When I walked into my apartment today, I stopped at the mailboxes and got my mail. It was mostly stuff for Stu. Getting your law degree means that you’e on quite a few spam-lists.

A guy walked into the lobby and went to the door. I had just closed it. His eyes were bloodshot, and he asked me, “Is this a chuch?”

I replied, yes, it is.

“Can I see a priest?” he asks. Of course. I had to say, “It’s not that kind of church.” My funny hat from Montreal and general air of young heathen didn’t deter him. He stayed in the lobby. He was sweaty, it was snowing. He looked like he was about to confess everything.

I’m really going to miss my old apartment. Although I realized today that there is a moment of insight in Garden State, where Zach Braff’s character mourns his lack of a “home” in his twenties, how his childhood home isn’t it, how he feels adrift. I completely agree and can relate to that sentiment. But I think I know now the exact circumstances that make up a home for me, and it’s not location. I may live in a church once again.

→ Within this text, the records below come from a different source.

-- ==== Sys2Proof/Machine/Flags.lean ====
section
/-! DEFINITION. The verdicts that the module computes beside its results: branch conditions and next-slot control, plausibility
monitors, the sum lane's row check. -/

namespace Sys2Proof.Machine

/-- A predicate of a thread. -/
def predOf (th : Thread) (i : Nat) : Bool := bit th.p i

def setPred (th : Thread) (i : Nat) (v : Bool) : Thread := { th with p := setFld th.p i 1 (b2n v) }

/-- The predicate condition of a slot holds (R46). -/
def predOk (sl : Slot) (th : Thread) : Bool :=
  match sl.pcond with
  | 1 => predOf th sl.psel
  | 2 => !predOf th sl.psel
  | _ => true

/-- The slot that follows in the store: the pointer is 9 bits wide, and R45 keeps a program from falling through slot 511. -/
def ptrNext (p : Nat) : Nat := (p + 1) % 512

/-- Next-slot control (R48): the thread with its pointer moved, its loop counter counted down, or ended at `TARGET`. -/
def nextSlot (sl : Slot) (th : Thread) : Thread :=
  match sl.next with
  | 1 => { th with ptr := sl.target }
  | 2 => { th with ptr := if predOf th sl.bpsel then sl.target else ptrNext th.ptr }
  | 3 => { th with ptr := if predOf th sl.bpsel then ptrNext th.ptr else sl.target }
  | 4 =>
    let l := th.l.getD sl.lsel 0
    if l = 0 then { th with ptr := ptrNext th.ptr }
    else { th with l := th.l.set sl.lsel (l - 1), ptr := if l = 1 then ptrNext th.ptr else sl.target }
  | 5 => { th with ptr := sl.target, ended := true }
  | _ => { th with ptr := ptrNext th.ptr }

/-! ### Plausibility monitors (R69, R154) -/

/-- An element lies inside a limit set: the flags alone judge NaN and infinity; bounds and exponent judge finite elements. -/
def elemOk (m : MonLim) (v : FVal) : Bool :=
  match v with
  | .nan => bit m.flags 0
  | .inf _ => bit m.flags 1
  | .fin _ mag e =>
    (mag == 0 || decide ((Nat.log2 mag : Int) + e ≤ sext 8 m.maxExp)) &&
      decide (fvCmp v (decodeF fp32 m.lower) ≥ 0) && decide (fvCmp v (decodeF fp32 m.upper) ≤ 0)

/-- The elements of a word, in order, outside the set: 16 FP32 or INT32 elements, or 32 packed ones. An undefined set flags only NaN in FP32
elements. -/
def monFail (m : MonLim) (lanes : List Word) : List Nat :=
  let el (i : Nat) : Nat := (wordAt lanes i).toNat
  if !bit m.flags 7 then (List.range 16).filter fun i => fvIsNan (decodeF fp32 (el i))
  else match m.fmt with
    | 3 => (List.range 16).filter fun i =>
        !(decide (sext 32 m.lower ≤ sext 32 (el i)) && decide (sext 32 (el i) ≤ sext 32 m.upper))
    | 0 => (List.range 16).filter fun i => !elemOk m (decodeF fp32 (el i))
    | f => (List.range 32).filter fun i =>
        !elemOk m (decodeF (if f = 1 then bf16 else fp16) (fld (el (i / 2)) (16 * (i % 2)) 16))

/-! ### The sum lane (R66, R67, R97) -/

/-- The row check at DRAIN: true when it passes. T is the sum of the row in binary64, by ascending column (assumption 13). -/
def rowOk (ty : TileTy) (sumtol : Nat) (vals : List Word) (sS sM : FVal) : Bool :=
  match ty with
  | .int =>
    let t := vals.foldl (fun a w => a + w) (0 : Word)
    addInt 0 sS == t
  | _ =>
    if vals.any (fun w => !fvIsFin (f32 w)) then true
    else match sS with
      | .fin .. =>
        let d := fvAbs (laneVal false (fvAdd sS (fvNeg (laneSum false (vals.map f32)))))
        decide (fvCmp d (fvScale (-(sumtol : Int)) sM) ≤ 0)
      | _ => true

end Sys2Proof.Machine
end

[Edit] Here’s a Saturday Globe feature on Casey Dienel, who records as White Hinterland.  May she have a long and interesting career.  (I suspect she may!)

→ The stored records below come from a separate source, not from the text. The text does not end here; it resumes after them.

-- ==== Sys2Proof/Machine/Issue.lean ====
section
/-! DEFINITION. Readiness and firing of a slot (R41 to R48) and what each of its groups does (R50 to R60, R65 to R74). -/

namespace Sys2Proof.Machine

/-! ### Readiness -/

/-- What a thread's slot can do in this cycle: wait, fire, or be refused: by the token at `SCTL` (R72) or by the tile's type (R96). -/
inductive Ready where
  | no | fire | tokenRefused | tileRefused
  deriving DecidableEq, Repr

/-- The data input of `SIA` or `SIB`: ports 0 to 3. -/
def steerIn (i : Nat) : Nat := i % 4

/-- Readiness of the steering unit (R71, R72). -/
def steerReady (w : Worker) (sl : Slot) : Ready :=
  match sl.steer with
  | 0 => .fire
  | 5 => .fire
  | 3 => if (w.head (steerIn sl.sia)).isSome || (w.head (steerIn sl.sib)).isSome then .fire else .no
  | 6 => match w.token sl.sctl with
    | some k => if k % 8 = 5 then .no else .fire
    | none => .no
  | st => match w.token sl.sctl with
    | none => .no
    | some k =>
      if k % 8 = 1 ∨ k % 8 = 2 then .tokenRefused
      else if k % 8 = 3 ∨ k % 8 = 4 then
        let i := if st = 1 ∧ k % 8 = 4 then sl.sib else sl.sia
        if (w.head (steerIn i)).isSome then .fire else .no
      else .no

/-- The tile type of a pair (R92). -/
def pairTy (sl : Slot) : TileTy := if pairInt sl.bfmt then .int else .fp

/-- The inputs named in NEED hold an entry (R46); an RTB or RTLS waits for a beat. -/
def needOk (w : Worker) (sl : Slot) : Bool :=
  (List.range 6).all (fun i => !needs sl i || (w.head i).isSome) &&
  (!(needsRT sl || sl.memop == 7 || sl.memop == 8) || !w.tap.isEmpty) &&
  (!(needsMQ sl) || !(w.queues.getD sl.qsel []).isEmpty)

/-- The tile of the MMA that runs, and of the DRAIN whose rows are still leaving (R61, R62). -/
def mmaOn (cyc : Nat) (w : Worker) : Option Nat :=
  match w.mma with
  | some r => some (slotOf r.slot).tile
  | none => if cyc < w.mmaTill.2 then some w.mmaTill.1 else none

def drainOn (cyc : Nat) (w : Worker) : Option Nat :=
  match w.outq with
  | e :: _ => some e.2.1
  | [] => if cyc < w.drainTill.2 then some w.drainTill.1 else none

/-- The matrix unit can accept the slot's operation: at most one MMA and one DRAIN at once, and never on the same tile (R62). -/
def matrixFree (cyc : Nat) (w : Worker) (sl : Slot) : Bool :=
  match sl.mop with
  | 0 => true
  | 3 => (drainOn cyc w).isNone && mmaOn cyc w != some sl.tile
  | 4 => drainOn cyc w != some sl.tile && mmaOn cyc w != some sl.tile
  | _ => (mmaOn cyc w).isNone && drainOn cyc w != some sl.tile

/-- The SFN unit and the crossbar port are free of the operation before (R62). -/
def unitsFree (cyc : Nat) (w : Worker) (sl : Slot) : Bool :=
  (sl.vop != 0x28 || w.sfnFree ≤ cyc) && ((sl.memop != 5 && sl.memop != 6) || w.cmFree ≤ cyc)

/-- The thread has a comb-memory read outstanding: a tag of one of its CMRDs is not returned (R46, R63). -/
def cmrdOut (s : State) (wk t : Nat) : Bool := s.tags.any fun g => g.owner == some (wk, t) && g.read && (g.pending.isSome || decide (s.cycle < g.due))

/-- Every output port that the slot writes has a credit (R41). -/
def outputsOk (s : State) (wk : Nat) (sl : Slot) : Bool :=
  (!writesVO sl 0 || portRoom s wk 0) && (!writesVO sl 1 || portRoom s wk 1) &&
  (!writesSO sl || portRoom s wk 2) && (!writesCO sl || portRoom s wk 3)

/-- Readiness of a thread's slot (R41, R46, R47). A refusal, of a token or of a tile, comes only once the slot's other conditions hold; the spec
does not say whether it waits for them (assumption 100). -/
def readyOf (s : State) (wk : Nat) (w : Worker) (t : Nat) : Ready :=
  let th := w.thr t
  let sl := slotOf th.slot
  if th.ended || th.park != .none then .no
  else if !predOk sl th then .fire
  else if needOk w sl && matrixFree s.cycle w sl && unitsFree s.cycle w sl && !(sl.cmdone == 1 && cmrdOut s wk t) && outputsOk s wk sl then
    match steerReady w sl with
    | .fire =>
      if sl.mop = 1 ∧ (w.tiles.getD sl.tile tile0).ty ≠ .none ∧ (w.tiles.getD sl.tile tile0).ty ≠ pairTy sl then .tileRefused
      else .fire
    | r => r
  else .no

/-- The thread that fires in this cycle (R42): the lowest ready thread above the last one fired, wrapping from 127 to 0. -/
def pick (s : State) (wk : Nat) (w : Worker) : Option Nat :=
  ((List.range 128).map fun i => (w.lastFired + 1 + i) % 128).find? fun t => w.actives.contains t && readyOf s wk w t != .no

/-- The worker can fire in this cycle: it has a program, its context's attempt is in its work phase, it is neither halted (R80) nor stopped
(R77), and it has not fired in this cycle already (R42). -/
def workerRuns (s : State) (wk : Nat) (w : Worker) : Bool :=
  w.act.present && !w.stopped && !dbgHalted s wk && w.nextFire ≤ s.cycle &&
  match ctxOfComb s (wk / 32) with
  | some c => stepping s c
  | none => false

/-! ### What a firing slot consumes (R46, R58) -/

/-- Pops the inputs named in NEED that are not kept, the beat and the queue entry. The words of a multi-step MMA are taken as it runs. -/
def consume (sl : Slot) (w : Worker) : Worker :=
  let w := (List.range 6).foldl (fun w i => if needs sl i && !keeps sl i then w.popIn i else w) w
  let w := if needsRT sl || sl.memop == 7 || sl.memop == 8 then { w with tap := w.tap.drop 1 } else w
  if needsMQ sl then { w with queues := w.queues.set sl.qsel ((w.queues.getD sl.qsel []).drop 1) } else w

/-! ### Matrix (R50, R65, R66, R91 to R97, R106) -/

/-- Tile `m`'s groups: (element of A, entry, element in the entry, length) of each partial group of an MMA that starts at element `pos0` of
entry `ent0` and covers `total` elements (R94). -/
def groups (bf : Nat) : Nat → Nat → Nat → Nat → Nat → List (Nat × Nat × Nat × Nat)
  | 0, _, _, _, _ => []
  | fuel + 1, off, ent, pos, left =>
    if left = 0 then []
    else
      let g := min left (kEntry bf - pos)
      (off, ent, pos, g) :: groups bf fuel (off + g) ((ent + 1) % 16) 0 (left - g)

/-- The check column: the sum of b, or of |b|, over the 16 columns with their scales, for one element of an entry (R66). -/
def checkCol (bf entry j : Nat) (abs : Bool) : FVal :=
  laneSum (pairInt bf) ((List.range 16).map fun n =>
    let blk := column bf entry n
    let v := fvScale ((scaleByte bf blk : Int) - 127) (blockElem bf blk j)
    if abs then fvAbs v else v)

/-- The entry that element `i` of a group reads: the weight buffer as its K-step found it (R65). -/
def entryAt (bf : Nat) (wb : Nat → List Nat) (g : Nat × Nat × Nat × Nat) (i : Nat) : Nat := (wb ((g.1 + i) / kStep bf)).getD g.2.1 0

/-- One group of an MMA on a tile: the accumulators, and S and M of each row (R66, R93). -/
def mmaGroup (sl : Slot) (aw : List Nat) (wb : Nat → List Nat) (tl : Tile) (g : Nat × Nat × Nat × Nat) : Tile :=
  let ent := entryAt sl.bfmt wb g
  let int := pairInt sl.bfmt
  let acc := (List.range 256).map fun i =>
    accAdd int (wordAt tl.acc i) (groupSum sl.afmt sl.bfmt aw ent (i / 16) (i % 16) g.1 g.2.2.1 g.2.2.2)
  let row (abs : Bool) (from' : FVal) (m : Nat) : FVal := (List.range g.2.2.2).foldl (fun t i =>
    let a := aAt sl.afmt sl.bfmt aw m (g.1 + i)
    let p := laneVal int (fvMul (if abs then fvAbs a else a) (checkCol sl.bfmt (ent i) (g.2.2.1 + i) abs))
    laneVal int (fvAdd t p)) from'
  { tl with acc := acc
            sumS := (List.range 16).map fun m => row false (tl.sumS.getD m (.fin false 0 0)) m
            sumM := (List.range 16).map fun m => row true (tl.sumM.getD m (.fin false 0 0)) m }

/-- The formats whose scale blocks the sum lane checks exactly: TN, MXFP4, INT4B, MXFP6 and INT8 (R67). -/
def blockChecked (bf : Nat) : Bool := scaled bf || bf == 5

/-- The block check of one row of a group: the integer inner product across the 16 columns equals the block checksum, the row's product
with the check column before scales (R66, R67). A block that holds a NaN has no integer inner product. -/
def blockRowOk (sl : Slot) (aw : List Nat) (wb : Nat → List Nat) (g : Nat × Nat × Nat × Nat) (m : Nat) : Bool :=
  let ent := entryAt sl.bfmt wb g
  let across := fvSum ((List.range 16).map fun n => groupProduct sl.afmt sl.bfmt aw ent m n g.1 g.2.2.1 g.2.2.2)
  let check := fvSum ((List.range g.2.2.2).map fun i => fvMul (aAt sl.afmt sl.bfmt aw m (g.1 + i))
    (fvSum ((List.range 16).map fun n => blockElem sl.bfmt (column sl.bfmt (ent i) n) (g.2.2.1 + i))))
  !(fvIsFin across && fvIsFin check) || fvCmp across check == 0

/-- Where an MMA starts reading the weight buffer: entry and element (R94). -/
def mmaStart (sl : Slot) (tl : Tile) : Nat × Nat :=
  match tl.kept with
  | some (e, p) => if sl.mop = 1 ∧ e = sl.bent then (e, p) else (sl.bent, 0)
  | none => (sl.bent, 0)

/-- The groups of an MMA or MMAZ on a tile (R94). -/
def mmaGroups (sl : Slot) (tl : Tile) : List (Nat × Nat × Nat × Nat) :=
  let st := mmaStart sl tl
  let total := (sl.ksteps + 1) * kStep sl.bfmt
  groups sl.bfmt (total + 1) 0 st.1 st.2 total

/-- The tile after an MMA or MMAZ on the words of A, with the weight buffer as each K-step found it. -/
def mmaTileOn (sl : Slot) (aw : List Nat) (wb : Nat → List Nat) (tl : Tile) : Tile :=
  let st := mmaStart sl tl
  let total := (sl.ksteps + 1) * kStep sl.bfmt
  let gs := mmaGroups sl tl
  let tl := if sl.mop = 2 then tile0 else tl
  let tl := gs.foldl (mmaGroup sl aw wb) tl
  let stop := (st.2 + total) % kEntry sl.bfmt
  { tl with ty := pairTy sl
            kept := if stop = 0 then none else some ((st.1 + (st.2 + total) / kEntry sl.bfmt) % 16, stop) }

/-- The same with one weight buffer for all its K-steps. -/
def mmaTile (sl : Slot) (aw : List Nat) (wbuf : List Nat) (tl : Tile) : Tile := mmaTileOn sl aw (fun _ => wbuf) tl

/-- The invalid TN bytes that an MMA decodes, those that hold one of its elements (R89): (byte, column, entry). -/
def badTnOn (sl : Slot) (wb : Nat → List Nat) (tl : Tile) : List (Nat × Nat × Nat) :=
  if sl.bfmt ≠ 0xA then []
  else
    (mmaGroups sl tl).flatMap fun g =>
      let lo := g.2.2.1 / 5
      let hi := (g.2.2.1 + g.2.2.2 - 1) / 5
      (List.range 256).filterMap fun i =>
        let b := i % 16
        if lo ≤ b ∧ b ≤ hi ∧ 243 ≤ fld (column 0xA (entryAt 0xA wb g (5 * b - g.2.2.1)) (i / 16)) (8 * b) 8 then some (b, i / 16, g.2.1) else none

def badTn (sl : Slot) (wbuf : List Nat) (tl : Tile) : List (Nat × Nat × Nat) := badTnOn sl (fun _ => wbuf) tl

/-- The rows whose block check fails in an MMA (R67). -/
def blockFails (sl : Slot) (aw : List Nat) (wb : Nat → List Nat) (tl : Tile) : List Nat :=
  if blockChecked sl.bfmt then (List.range 16).filter fun m => (mmaGroups sl tl).any fun g => !blockRowOk sl aw wb g m else []

/-- Cycles for which an MMA holds the matrix unit (R61). -/
def mmaCycles (sl : Slot) : Nat := (sl.ksteps + 1) * (if sl.bfmt = 1 ∨ sl.bfmt = 2 then 2 else 1)

/-- Each invalid TN byte is reported in `WRK_FAULT` and a record, and counted as a numeric anomaly, without a replay (R79, R89, R330;
assumption 94). -/
def tnReports (wk t ptr tile : Nat) (bad : List (Nat × Nat × Nat)) (s : State) : State :=
  bad.foldl (fun s b => wrkFault wk clsTnByte tile t ptr (bump .BST_EVT_COUNT .BST_OVF_OVF 0 3 1
    (raise (regionOf (wk / 32)) (recW s wk clsTnByte 2 (tile + b.1 <<< 8 + b.2.1 <<< 16 + b.2.2 <<< 24) 0) s))) s

/-- The MMA runs on its tile, with the weight buffer as each K-step found it; its block checks are made and its invalid TN bytes reported. -/
def mmaRun (wk t ptr : Nat) (sl : Slot) (aw : List Nat) (wb : Nat → List Nat) (s : State) : State :=
  let w := wGet s wk
  let tl := w.tiles.getD sl.tile tile0
  let fails := (blockFails sl aw wb tl).map fun r => (⟨true, sl.tile, r, t, ptr⟩ : SumEv)
  tnReports wk t ptr sl.tile (badTnOn sl wb tl)
    (wSet wk { w with tiles := w.tiles.set sl.tile (mmaTileOn sl aw wb tl), mma := none, sumEv := w.sumEv ++ fails } s)

/-- The A words of an MMA from the local store: one per K-step, advancing by its bytes (R91). -/
def aWords (s : State) (wk a k bytes : Nat) : List Nat := (List.range k).map fun i => ofLe (lsRead s wk (a + i * bytes) bytes)

/-- The words of an MMA that runs from a vector input arrive: the run ends when all its K-steps have theirs (assumption 1). -/
def feedMma (wk : Nat) : Nat → State → State
  | 0, s => s
  | k + 1, s =>
    let w := wGet s wk
    match w.mma with
    | none => s
    | some r =>
      let sl := slotOf r.slot
      if sl.ksteps < r.words.length then mmaRun wk r.thread r.ptr sl r.words (fun i => r.wbufs.getD i w.wbuf) s
      else
        match w.head (sl.asrc - 1) with
        | none => s
        | some n => feedMma wk k (wSet wk { w.popIn (sl.asrc - 1) with mma := some { r with words := r.words ++ [ofLanes n.data], wbufs := r.wbufs ++ [w.wbuf] } } s)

I saw In Bruges, and I kind of loved it. I’ve never seen a Martin McDonaugh play, though, so his tough guy tropes, wordplay, and love of viscera was all new to me. Apparently he was inspired by Quentin Tarantino in his playwriting.

There’s a book called “Ask Me Anything” by Francesca Delbanco–I had picked it up since I remembered her byline from Seventeen, since she was writing for it when I was little. What’s funny about the book is that it’s this weird hybrid of chick lit and not; it has blurbs from Charles Baxter, possibly Ann Beattie or someone else who writes snappy interesting literature that is considered Literature, not genre stuff. While the subject manner concerns a 26 year old making her way in New York, trying to find love, meaning, and purpose, it does a great job at capturing the weird malaise of being in your twenties, watching friends grow up, trying to grow up yourself, kicking and screaming the whole way. I don’t remember the source, it may even be this book, but someone said that your twenties are difficult because you go into them as a child and come out of them as an adult. What makes me of Martin McDonaugh is that the heroine finds true love with a surly Irish playwright who she convinces faux-Seventeen to write a “hottie of the month” piece on. The details aren’t too much different, and I suspect this character’s based on McDonaugh, which makes me giggle.

Good art, in my opinion, generally starts rooted in some genre conventions and then rises above them, twists them around into something new. “Three Kings” is essentially a heist film, but by the end, it’s much different.